I don't mention any names or someone may think they pay me, but I'm just a private person.

Well, you are certainly entitled to your opinion..., and I have empathy for your situation having spent a considerable amount of money and then not getting what you expected (or were made to expect from the omnia's sale's literature).

Look, I am not trying to convince you of anything, all I did here was to add some modicum of fact-based information to your ranting assessment of the omnia. It certainly has its short-comings, but lack of performance is simply not among them.

Sure, and if you need to do lots of processing at >= Gbps rates, that is what you should buy. As I said, the omnia punches well above its weight class, but that does not make a flyweight device into a heavyweight champion. It is a common misconception that cheap home routers can actually sustain tricked-out routing/firewalling/NAT/QoS at Gbps-speeds, that is fueled by the fact that ISPs deploy such toy devices to end-users that achieve the Gbps-class speeds only by exercising hardware accelerators that typically do not work under upstream Linux or OpenWrt. That is unfortunate, and no side is at fault IMHO, but it leads to situations like yours.

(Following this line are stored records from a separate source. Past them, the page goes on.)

-- ==== Sys2Proof/Machine/TileInstr.lean ====
section
/-! DEFINITION. Basalt's instructions (spec/09_matrix.md R169 to R188): each closes its leg, and its command reaches Basalt
when the leg commits. -/

namespace Sys2Proof.Machine

/-- A Basalt instruction (R46, R225). -/
def tileShape (mem : Bool) (cls : BitVec 6) : Shape := { words := 3, mem := mem, closing := true, cls := cls }

/-- A command checked as its instruction issues. -/
def Ctx.tileCmd (mk : Ctx → Except Trap TileCmd) (c : Ctx) : Except Trap Ctx := do
  let x ← mk c
  return c.close (.tile x)

/-- R182, R419, R420: TST; its rows in other devices' memory and in CXL memory are to be answered. -/
def Ctx.tst (f : LT) (c : Ctx) : Except Trap Ctx := do
  let x ← c.tstCmd f
  let rows := match x with
    | .store t a st => (List.range 32).filterMap fun i =>
        match c.s.rowPieces c.w.asid a st (rowBytes t) i .write with
        | .ok ps => some (0, rowAddr a st i, ps)
        | .error _ => none
    | _ => []
  return (c.close (.tile x)).awaitOwner (some c.leg.e0) rows

/-- TWAIT of one tile (R175). -/
def Ctx.twait (f : LT) (c : Ctx) : Except Trap Ctx := do
  let t ← c.tile f.td
  return c.close (.twait (some t))

/-! ## The instructions -/

/-- TLD (R181). -/
def execTld (m : Bool) (f : LT) (s : State) : Host.Outcome State Fault Refusal :=
  s.issue (tileShape true 0) m (Ctx.tileCmd fun c => c.tldCmd f)

/-- TLD_W (R183). -/
def execTldW (m : Bool) (f : LT) (s : State) : Host.Outcome State Fault Refusal :=
  s.issue (tileShape true 0) m (Ctx.tileCmd fun c => c.tldWCmd f)

/-- TLDG (R184). -/
def execTldg (m : Bool) (f : LT) (s : State) : Host.Outcome State Fault Refusal :=
  s.issue (tileShape true 0) m (Ctx.tileCmd fun c => c.tldgCmd f)

/-- TST (R182). -/
def execTst (m : Bool) (f : LT) (s : State) : Host.Outcome State Fault Refusal :=
  s.issue (tileShape true 2) m (Ctx.tst f)

/-- TZERO (R181). -/
def execTzero (m : Bool) (f : LT) (s : State) : Host.Outcome State Fault Refusal :=
  s.issue (tileShape false 0) m (Ctx.tileCmd fun c => c.tzeroCmd f)

/-- TMMA (R185). -/
def execTmma (m : Bool) (f : LT) (s : State) : Host.Outcome State Fault Refusal :=
  s.issue (tileShape false 0) m (Ctx.tileCmd fun c => c.tmmaCmd f)

/-- TGRP (R186). -/
def execTgrp (m : Bool) (f : LT) (s : State) : Host.Outcome State Fault Refusal :=
  s.issue (tileShape false 0) m (Ctx.tileCmd fun c => c.tgrpCmd f)

/-- TWAIT (R175). -/
def execTwait (m : Bool) (f : LT) (s : State) : Host.Outcome State Fault Refusal :=
  s.issue (tileShape false 0) m (Ctx.twait f)

/-- TWAIT_ALL (R175). -/
def execTwaitAll (m : Bool) (_f : LT) (s : State) : Host.Outcome State Fault Refusal :=
  s.issue (tileShape false 0) m fun c => .ok (c.close (.twait none))

end Sys2Proof.Machine
end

There seems to be some sort of misconception since I do not advocate any particular brand/device. There might be a difference in perspective and yours is certainly respected and if that being somewhat disenchanted with a particular device I would be the last trying to convince its owner otherwise.

Worthy epilogue: I performed the procedure again, this time with the openwrt files 18.06.5 and no longer 19.07. Everything went smoothly, I managed to mount the USB key and do sysupgrade without the -F option, because the sysupgrade.img.gz image was recognized for that platform. Restarting. Result? Fabulous brick. Finally he can go back to doing what he was born for: the paperweight. Or alternatively I need to get a serial cable.